To find the root of backpressure, identify the frontmost back-pressured fragments in the DAG. Use the Grafana dashboard and navigate to the “Streaming - Backpressure” panel. Find channels with high backpressure and identify the one furthest upstream. Backpressure panel

For example, in the image above, both 15002→15001 and 15003→15002 show high backpressure. Since backpressure propagates upstream, the root cause is likely fragment 15001. To correlate this with your SQL query, use the RisingWave Dashboard and access the “Fragment” panel. You can also run EXPLAIN CREATE MATERIALIZED VIEW … to see the query plan and identify the part of the query corresponding to the problematic fragments.

Resource constraints

If you suspect resource constraints, refer to Specific bottlenecks for detailed guidance on diagnosing specific resource limitations (CPU, memory, storage, etc.). High CPU utilization, consistently high memory usage, or high cache miss ratios are key indicators.

Slow upstream sources

If the Source throughput is lower than expected, and other metrics don’t indicate internal bottlenecks, the upstream source may be the limiting factor.

Network issues

RisingWave does not have specific network metrics. If other metrics and the upstream source appear healthy, investigate potential network connectivity problems.

Inefficient queries

Examine the SQL queries used to create your materialized views and sources. Look for the common issues listed under “Potential causes” above. Specifically, look for signs of high join amplification: You can find this panel through Grafana dashboard (dev) > Streaming > Join Executor Matched Rows, which indicates the number of matched rows from the opposite side in the streaming join executors.

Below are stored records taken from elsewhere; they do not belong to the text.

-- ==== Sys2Proof/Machine/Preempt.lean ====
section
/-!
DEFINITION. Late traps at an instruction boundary, preempt notices, transparent pre-emption and resume (21 R321, R322; 24 R340 to R342; 14 R234,
R235; 17 R260; 18 R293; 19 R300), background spills (07 R100) and power gating (03 R58 to R61).
-/

namespace Sys2Proof.Machine

/-! ### LATE_TRAP_ENTRY (R340, R341) -/

/-- Takes the first late or deferred trap that is pending: c.epc is the PC about to issue, or 0 for the RETS of R49. -/
def State.takeLate (s : State) (t : Tid) : State :=
  let x := s.slot t
  match x.lates with
  | [] => s
  | l :: ls => (s.setSlot t { x with lates := ls }).takeTrap t l.info (if l.epcZero then 0 else x.pc) l.pc2 l.late l.defer

/-- Whether a slot is at an instruction boundary at which it may take a trap. -/
def State.atBoundary (s : State) (t : Tid) : Bool :=
  let x := s.slot t
  x.cont.isNone && !x.cr.intrap && (x.st == .ready || (x.st == .stopped && x.heldSt == .ready && (s.core t.core).dbg.stepping == some t.slot))

/-- LATE_TRAP_ENTRY: at an instruction boundary (R341, R342). -/
def execLateTrapEntry (core : Nat) (slot : BitVec 3) (s : State) : Out3 :=
  let t : Tid := ⟨core, slot⟩
  if s.atBoundary t && !(s.slot t).lates.isEmpty then .next (s.takeLate t) else .next s

/-! ### Notices (R234, R322) -/

/-- Whether a parked instruction is a SLEEP that has begun: a notice or a save ends it, and the thread goes on at NEXT (R359). -/
def Cont.sleeping (c : Cont) : Bool :=
  c.head.extractLsb' 8 6 == 0x32 && c.head.extractLsb' 14 2 == 1 && c.head.extractLsb' 0 3 == 1 && c.step == 1

/-- Whether a wait is one for the service of a fault (R350). -/
def Await.isService : Await → Bool
  | .service _ => true
  | _ => false

/-- Whether a parked instruction is one at which a notice is taken: BAR, BARA, BARW, XFENCE, SBWAIT, WAIT, JOIN and STEAL; SPAWN, SBARV and
SBINIT on a table WAIT (R234); SLEEP (R359); any that waits for the service of a fault (R350). -/
def Cont.noticed (c : Cont) (w : Await) : Bool :=
  let tl := (c.head.extractLsb' 14 2).toNat
  let maj := (c.head.extractLsb' 8 6).toNat
  let f := (c.head.extractLsb' 0 3).toNat
  w.isService || (maj == 0x16 && (tl == 1 || f == 1 || f == 2 || f == 3)) || (maj == 0x17 && (f == 2 || f == 4 || ((f == 0 || f == 1) && w.isTable))) ||
    (maj == 0x18 && (if tl == 1 then decide (f ≤ 1) else w.isTable)) || c.sleeping

/-- The parked instruction of a thread is abandoned: it has not completed, and issues again from the start (R234); a SLEEP ends. A thread that waits for the
line of its next instruction fetches it again (R350). -/
def State.abandon (s : State) (t : Tid) : State :=
  let s1 := (s.unwait t).settle (.thread t)
  let x := s1.slot t
  let x1 := { x with cont := none, await := .none, st := if x.st == .parked then .ready else x.st, heldSt := if x.st == .stopped then .ready else x.heldSt }
  match x.cont with
  | none => if x.waitsFor (fun _ => true) then s1.setSlot t x1 else s1
  | some c => (s1.setSlot t (if c.sleeping then { x1 with pc := c.npc, src := x.pc } else x1)).wakeOrder t.core

/-- Whether a thread is parked where a notice is taken (R234, R350). -/
def Slot.noticedHere (x : Slot) : Bool :=
  x.st == .parked && (match x.cont with
    | some c => c.noticed x.await
    | none => x.await.isService)

/-- The gangs that are pre-empted with a gang: all of a cooperative launch (R321). -/
def State.withGang (s : State) (g : Gang) : List Gang :=
  match s.launch g.launch with
  | some l => if l.coop then s.gangs.filter (fun x => x.launch == g.launch) else [g]
  | none => [g]

/-- Transparent pre-emption of a gang, with those that go with it, begins: its threads stop at an instruction boundary (R321). -/
def State.stopToSave (s : State) (g : Gang) : State :=
  (s.withGang g).foldl (fun s x =>
    match s.gang x.id with
    | some y =>
      if y.image.isSome || y.fatal.isSome || y.preempt then s
      else (y.places.foldl (fun s p => s.rouse p.core) (s.setGang { y with preempt := true })).post (.preemptSave y.id)
    | none => s) s

/-- A notice counts as delivered to a launch: no further gang of it is placed (R322). -/
def State.notedLaunch (s : State) (id : Nat) : State :=
  match s.launch id with
  | some l =>
    let s1 := s.setLaunch { l with noticed := true }
    if l.state == .placing then s1.toRunning { l with noticed := true } else s1
  | none => s

/-- PREEMPT_NOTICE: the notice is taken before the next instruction, or at the parked one; with no handler the gang is pre-empted
transparently (R234, R322). -/
def execPreemptNotice (core : Nat) (slot : BitVec 3) (s : State) : Out3 :=
  let t : Tid := ⟨core, slot⟩
  let x := s.slot t
  if x.notice != 1 || x.cr.intrap || !(x.noticedHere || s.atBoundary t) then .next s
  else
    match s.gang x.gang with
    | none => .next s
    | some g =>
      if x.cr.tvec == 0 then .next ((s.notedLaunch g.launch).stopToSave g)
      else
        let s1 := s.abandon t
        if !(s1.slot t).lates.isEmpty then .next (s1.takeLate t)
        else
          let y := s1.slot t
          let s2 := (s1.setSlot t { y with notice := 2 }).takeTrap t (trapOf 19 0 (zx y.cr.pbudget)) y.pc 0 false false
          let s3 := s2.notedLaunch g.launch
          .next (if y.cr.pbudget == 0 then s3.post (.pbudgetExpiry core slot) else s3)

/-- PBUDGET_EXPIRY: a thread's count has reached zero while its gang has threads left: transparent pre-emption (R322). -/
def execPbudgetExpiry (core : Nat) (slot : BitVec 3) (s : State) : Out3 :=
  let x := s.slot ⟨core, slot⟩
  if x.notice == 2 && x.cr.pbudget == 0 && x.st != .empty then
    match s.gang x.gang with
    | some g => .next (s.stopToSave g)
    | none => .next s
  else .next s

At the same time, a log of high_join_amplification with the problematic join keys will be printed, such as

hash_join_amplification: large rows matched for join key matched_rows_len=200000 update_table_id=31 match_table_id=33 join_key=OwnedRow([Some(Int32(1)), Some(Utf8("abc"))]) actor_id=119 fragment_id=30

Solutions

General strategies

Optimize queries: The most effective way to improve performance is often to improve the efficiency of your SQL queries used to create materialized views and sources. See Best practices - Query optimization for general guidance.
Increase resources: If resource constraints are the issue, consider scaling up (adding more resources to existing nodes) or scaling out (adding more nodes). See Best practices - Resource allocation.
Address upstream bottlenecks: If the upstream source is slow, you’ll need to address the bottleneck in the upstream system itself.
Address network issues: Troubleshoot network connectivity.